The inter-province variation was also observed at the within-province level, analyzing based on the SD within provinces, regions with better accessibility may also exhibit significant inequality. Provinces with higher levels of dispersion include Guangdong, Hebei, Jiangsu, Henan, and Fujian (Table 4). Among them, Guangdong province has consistently exhibited the highest inequality over the past four years (Fig. 2 Standard deviation of hospital deserts' proportion within province by year).
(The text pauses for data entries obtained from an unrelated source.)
-- ==== Sys2Proof/Machine/Complete.lean ====
section
/-! DEFINITION. Completion of issued instructions (R37, R40, R138, R161), token timeouts (R45) and the ramps
of the arrays (R113 to R118). -/

namespace Sys2Proof.Machine

/-- The mnemonic is a product. -/
def isProduct (o : Option Op) : Bool :=
  decide (o = some .tmul) || decide (o = some .tmult) || decide (o = some .tmulta) || decide (o = some .tpair)

/-- An issued product that streams rows. -/
def streaming (f : InFlight) : Bool := isProduct (insnOp f.entry.enc) && streams f.entry

/-- The active bank is still loading: the product that swapped it in waits for its TLOADW (R104). -/
def loadingActive (r : Classroom) : Bool :=
  match r.active with
  | some k => k.loading
  | none => false

/-- The instruction at place `n` of the T queue's issued list is the product that waits for the arrays or for its
stationary tile: the last streaming product while one waits (R104, R116). -/
def waitsForArrays (r : Classroom) (n : Nat) : Bool :=
  (r.waitArrays || loadingActive r) && (match r.tf[n]? with
    | some f => streaming f && !((r.tf.drop (n + 1)).any streaming)
    | none => false)

/-- An instruction may complete but for the tiles that it writes: it is the oldest of its queue, or only TLOADWs precede it, or it
is a TLOADW (R104); its barrier has released it (R97); what its SFENCE covers has completed (R94); the arrays stream it (R116);
no MUPD before it has still to write what it touches (R37); and the write buffers have accepted its requests' writes (R224). -/
def State.mayComplete (s : State) (c : Nat) (q : Queue) (n : Nat) : Option InFlight :=
  let r := s.room c
  match (r.flight q)[n]? with
  | none => none
  | some f =>
    let load (x : InFlight) := decide (insnOp x.entry.enc = some .tloadw)
    let st := s.getF (Csr.clsStatus_STATE c)
    if (load f || ((r.flight q).take n).all load) && !f.barWait && decide (f.fence = (0, 0, 0, 0))
      && !(decide (q = .t) && waitsForArrays r n) && (decide (st = 2) || decide (st = 3))
      && !(f.deferred && s.satClash c f.entry) && !(decide (q = .m) && s.unaccepted c false)
    then some f else none

/-- A bank that has finished loading. -/
def Bank.loaded (b : Bank) : Bank := { b with loading := false }

/-- The weight-load path falls idle as a TLOADW completes (R103). -/
def State.endLoad (s : State) (c : Nat) : State :=
  let r := s.room c
  (s.setRoom c { r with active := r.active.map Bank.loaded, shadow := r.shadow.map Bank.loaded }).setF
    (Csr.clsArrStat_LOAD_BUSY c) 0

/-- A product of PRE = 0. -/
def loadsOwn (f : InFlight) : Bool := streaming f && !bitOf f.entry.enc 1

/-- The stream of the `n`-th issued product has ended, with its own load before it: after the last product a gap begins and the
arrays pass from ACTIVE to FILL; the path is idle unless a later product's load keeps it busy (R77, R104, R113, R116). -/
def State.endStream (s : State) (c n : Nat) : State :=
  let later := ((s.room c).tf.drop (n + 1))
  let s1 := if s.ownLoad c && !later.any loadsOwn then s.setF (Csr.clsArrStat_LOAD_BUSY c) 0 else s
  if s.getF (Csr.clsArrStat_PSTATE c) = 3 && !later.any streaming then s1.setF (Csr.clsArrStat_PSTATE c) 4 else s1

/-- The alerts of a VQUIZ, in order: layer, bin, tile (R161). -/
def State.alertsOf (s : State) (c : Nat) (es : List Effect) : List (Nat × Nat × Nat) :=
  es.filterMap (fun e => match e with
    | .quiz layer tile bin => if s.getF (Csr.clsQuizCtrl_ALERT_BIN c) ≤ bin then some (layer, bin, tile) else none
    | _ => none)

/-- A VQUIZ with alerts: one SPOT_QUIZ record, and the halt of an armed SPOT_QUIZ_ALERT (R161). -/
def State.quizReport (s : State) (c p pc : Nat) (al : List (Nat × Nat × Nat)) : State :=
  match al with
  | [] => s
  | (layer, bin, tile) :: _ =>
    let s1 := s.recordP (s.clsPart c) 0x0105 0 1 c 0xFFFF 0 [(2, layer), (1, bin), (4, tile), (2, pc), (4, al.length)]
    if s1.partArmed p 6 && decide (s1.getF (Csr.clsStatus_STATE c) = 2) && !(s1.room c).stopping then
      (s1.setF (Csr.clsStatus_STATE c) 3).setRoom c { s1.room c with quizHalt := true }
    else s1

/-- The engine's number in CLS.FLAGS, none for the sync queue. -/
def engineOf (q : Queue) : Option Nat :=
  match q with
  | .t => some 0
  | .v => some 1
  | .m => some 2
  | .s => none

/-- The descriptor by which an instruction reaches address `a`: the one whose footprint holds it. -/
def QEntry.descAt (e : QEntry) (a : Nat) : Nat :=
  match [e.dst, e.b, e.a].findSome? (fun o => o.filter (fun d => d.covers a)) with
  | some d => d.idx
  | none => 0

/-- The address of a failed access. -/
def AccErr.addr (e : AccErr) : Nat :=
  match e with
  | .access a => a
  | .poison a => a

/-- The bytes that effects change in memory. -/
def effectAddrs (es : List Effect) : List Nat :=
  es.flatMap (fun e => match e with
    | .orBit a _ => [a]
    | .satBit _ a _ => [a]
    | .addF32 a _ => [a, a + 1, a + 2, a + 3]
    | _ => [])

/-- The addresses that an instruction writes at its completion, read-modify-writes included (R367). -/
def InFlight.addrs (f : InFlight) : List Nat := f.writes.map (fun w => w.1) ++ effectAddrs f.effects

/-- What an instruction does as it completes. -/
def State.finish (s : State) (c : Nat) (q : Queue) (n : Nat) (f : InFlight) : State :=
  let p := s.getF (Csr.clsStatus_PART c)
  let r := s.room c
  let sE := if q = .t && streaming f then s.endStream c n else s
  let s0 := (sE.setRoom c ((r.setFlight q ((r.flight q).eraseIdx n)).fenceSees q n))
  match s0.writableAll p f.writes with
  | .error e => ((if q = .m then s0.endPrefetch c else s0).sampleEnd c q f.entry f.sampled f.wait true).faultCls c (queueCode q)
      f.entry.pc f.entry.enc (accFault (f.entry.descAt e.addr) e)
  | .ok _ =>
    let t := (s0.demandWrite p f.writes).applyEffects c p f.entry.pc f.effects f.flags
    let s1 := match engineOf q with
      | some g => t.1.raiseFlags c g f.entry.pc t.2
      | none => t.1
    let s2 := if insnOp f.entry.enc = some .tloadw then s1.endLoad c else s1
    let s3 := if q = .m then s2.endPrefetch c else s2
    let s4 := s3.quizReport c p f.entry.pc (s.alertsOf c f.effects)
    (s4.signal c q f).sampleEnd c q f.entry f.sampled f.wait false

/-- The instruction's writes land and it completes, or they wait at a tile that moves or is write-protected, and it with them
(R208, R367). -/
def State.landOrStall (s : State) (c : Nat) (q : Queue) (n : Nat) (f : InFlight) : State :=
  let p := s.getF (Csr.clsStatus_PART c)
  if f.addrs.any (fun a => s.writeWaits p a) then s.stall (.insn c (queueCode q)) p f.addrs else s.finish c q n f

/-- INSTRUCTION_COMPLETE (R37, R40, R138). A move that waited for a MUPD forms its results first. -/
def execInstructionComplete (c : Fin 64) (q : Queue) (n : Nat) (s : State) : Host.Outcome State Fault Refusal :=
  match s.mayComplete c q n with
  | none => .next s
  | some f =>
    if f.deferred then
      match moveRun s c f.entry with
      | .error m => .next (s.stopDeferred c n f m)
      | .ok x => .next ((s.formDeferred c n (f.formed x)).landOrStall c q n (f.formed x))
    else .next (s.landOrStall c q n f)

/-- READ_INC (R40): the last source read of a T instruction or of a move; for the others it is the completion. With it a product's
stream ends (R113). The token is raised where the mode is READ_INC. -/
def execReadInc (c : Fin 64) (q : Queue) (n : Nat) (s : State) : Host.Outcome State Fault Refusal :=
  let r := s.room c
  match (r.flight q)[n]? with
  | none => .next s
  | some f =>
    if (q = .t || q = .m) && !f.readDone && !f.deferred && !(decide (q = .t) && waitsForArrays r n) then
      let s0 := if q = .t && streaming f then s.endStream c n else s
      let s1 := s0.setRoom c (r.setFlight q ((r.flight q).set n { f with readDone := true }))
      .next (if insnSmode f.entry.enc = 2 then s1.tokenAdd c (insnStok f.entry.enc) 1 (queueCode q) f.entry.pc f.entry.enc else s1)
    else .next s

/-- The token that a timed-out head waited on: its WTOK, or for a SWAIT on a token alone its TGT; 0 for a
trigger counter or a barrier that it has joined (R66). -/
def timeoutToken (s : State) (c : Nat) (e : QEntry) : Nat :=
  if (s.room c).sf.any (fun f => f.barWait && decide (f.entry = e)) then 0
  else if !s.waitHolds c e.enc then insnWtok e.enc
  else if insnOp e.enc = some .swait && !bitOf e.enc 0 then synTgt e.enc else 0

/-- The head waits on a token, a trigger counter or a barrier (R45, R95, R97). -/
def State.headWaits (s : State) (c : Nat) (q : Queue) : Option QEntry :=
  let r := s.room c
  match q, r.sf.find? (fun f => f.barWait) with
  | .s, some f => some f.entry
  | _, _ =>
    match r.queue q with
    | [] => none
    | e :: _ =>
      if !s.waitHolds c e.enc || (decide (insnOp e.enc = some .swait) && !s.swaitHolds c e.enc) then some e else none

/-- WAIT_TIMEOUT (R45). -/
def execWaitTimeout (c : Fin 64) (q : Queue) (s : State) : Host.Outcome State Fault Refusal :=
  if s.running c && s.flag (Csr.clsCtrl_TMO_EN c) then
    match s.headWaits c q with
    | none => .next s
    | some e => .next (s.faultCls c (queueCode q) e.pc e.enc ⟨.waitTimeout, 0, 0, timeoutToken s c e⟩)
  else .next s

/-! ## Ramps (R114 to R116) -/

/-- RAMP_SLOT_REQUEST (R113, R114): a gap has reached 65 cycles. The gap began with the end of the last stream, be the product still
in its drain. -/
def execRampSlotRequest (c : Fin 64) (s : State) : Host.Outcome State Fault Refusal :=
  let s1 := if s.getF (Csr.clsArrStat_PSTATE c) = 3 then s.endStream c (s.room c).tf.length else s
  if s1.getF (Csr.clsArrStat_PSTATE c) = 4 ∧ !s1.flag (Csr.clsArrCtrl_HOLD c) then .next (s1.askRamp c) else .next s1

/-- Ramp slots in use: a running KEEP slew holds two (R115, R421). -/
def State.rampSlots (s : State) : Nat := s.rampHold.length + 2 * s.getF Csr.clkTclk_SLEWING

/-- RAMP_SLOT_GRANT (R115): the oldest request gets one of the 16 slots; `waited` is the time in WAIT_SLOT, in
SCLK cycles. -/
def execRampSlotGrant (c : Fin 64) (waited : Nat) (s : State) : Host.Outcome State Fault Refusal :=
  if s.rampReq.head?.map (fun y => y.2) = some c.val ∧ s.rampSlots < 16 then
    let s1 := { s with rampReq := s.rampReq.tail, rampHold := s.rampHold ++ [c.val] }
    let r := s1.room c
    let s2 := (s1.setF (Csr.clsArrStat_RAMP_STEP c) 0).setRoom c { r with rampLeft := 16 }
    if s.getF (Csr.clsArrStat_PSTATE c) = 4 then .next (s2.setF (Csr.clsArrStat_PSTATE c) 5)
    else if s.getF (Csr.clsArrStat_PSTATE c) = 1 then
      let w := r.slotRest + waited
      .next ((((s2.setF (Csr.clsArrStat_PSTATE c) 2).addF (Csr.clsArrRamp_UP_COUNT c) 1).addF
        (Csr.clsArrRamp_SLOT_WAIT c) (w / 64)).setRoom c { s2.room c with slotRest := w % 64 })
    else .next (s2.freeRamp c)
  else .next s

/-- RAMP_STEP (R114, R116): one more step; the last reaches IDLE or FILL and frees the slot. -/
def execRampStep (c : Fin 64) (s : State) : Host.Outcome State Fault Refusal :=
  let r := s.room c
  let d := s.getF (Csr.clsArrStat_RAMP_STEP c) + 1
  match s.getF (Csr.clsArrStat_PSTATE c) with
  | 5 =>
    if d < r.rampLeft then .next (s.setF (Csr.clsArrStat_RAMP_STEP c) d)
    else .next ((((s.freeRamp c).setF (Csr.clsArrStat_PSTATE c) 0).setF (Csr.clsArrStat_RAMP_STEP c) 0).addF
      (Csr.clsArrRamp_DOWN_COUNT c) 1)
  | 2 =>
    if d < r.rampLeft then .next (s.setF (Csr.clsArrStat_RAMP_STEP c) d)
    else .next ((((s.freeRamp c).setF (Csr.clsArrStat_PSTATE c) (if r.waitArrays then 3 else 4)).setF
      (Csr.clsArrStat_RAMP_STEP c) 0).setRoom c { r with waitArrays := false })
  | _ => .next s

end Sys2Proof.Machine
end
The proportion of hospital deserts in the Pearl River Delta and Chaoshan regions is significantly lower than that in western Guangdong, northern Guangdong, and other areas (eFigure 1).

Table 4

Standard deviation (SD) of hospital deserts proportion within provinces by year
Province	Region	2019	2020	2021	2022
Anhui	Central	0.089	0.109	0.111	0.115
Fujian	East	0.185	0.184	0.186	0.190
Gansu	West	0.075	0.076	0.077	0.076
Guangdong	East	0.279	0.272	0.274	0.272
Guangxi	West	0.034	0.088	0.081	0.092
Guizhou	West	0.060	0.050	0.058	0.056
Hainan	East	0.127	0.159	0.115	0.120
Hebei	East	0.193	0.200	0.210	0.222
Henan	Central	0.191	0.189	0.186	0.188
Heilongjiang	Northeast	0.027	0.027	0.028	0.028
Hubei	Central	0.096	0.117	0.117	0.112
Hunan	Central	0.078	0.079	0.087	0.086
Jilin	Northeast	0.031	0.030	0.029	0.028
Jiangsu	East	0.223	0.218	0.203	0.207
Jiangxi	Central	0.114	0.120	0.120	0.106
Liaoning	Northeast	0.092	0.093	0.100	0.099
Neimenggu	West	0.107	0.108	0.108	0.109
Ningxia	West	0.094	0.098	0.103	0.103
Qinghai	West	0.032	0.096	0.075	0.062
Shandong	East	0.064	0.066	0.064	0.072
Shanxi	Central	0.041	0.044	0.043	0.042
Shannxi	West	0.122	0.120	0.118	0.116
Sichuan	West	0.118	0.121	0.146	0.135
Xizang	West	0.005	0.004	0.005	0.009
Xinjiang	West	0.083	0.083	0.083	0.040
Yunnan	West	0.039	0.075	0.069	0.066
Zhejiang	East	0.182	0.169	0.169	0.170

Novel hot spots and cold spots of hospital deserts

Nationwide, the overall number of hospital desert hotspots has generally decreased year by year, although there was a slight rebound from 2021 to 2022. In 2019, there were a total of 16 hot spots clusters nationwide with a non-zero radius and the highest RR was 1.18 (Fig. 3 Hospital desert' hot spots by year) (The clustering with a radius of 0 is not displayed in the graph). Among the 16 hot spots, 14 were located around provinces in the western regions, such as Xinjiang, Tibet, Qinghai, and Inner Mongolia. One hotspot was around Heilongjiang Province in the northeastern region, and another one was near Henan Province in the central region. In 2020, the number of hot spots with a non-zero radius decreased to 13 and the highest RR was 1.21. In addition to the regions with more hotspot clusters such as Xinjiang, Tibet, Qinghai, and Inner Mongolia, in this year, there were also hotspot clusters in provinces like Gansu, Yunnan, and Sichuan. In 2021, the nationwide count of hospital deserts saw a significant decrease, with only 4 remaining with the highest RR 1.21, located in the western region, Sichuan, Gansu, and northern Inner Mongolia. In 2022, the number of hotspots increased to 6, with one hotspot added near Yunnan and another near Liaoning (Fig. 3).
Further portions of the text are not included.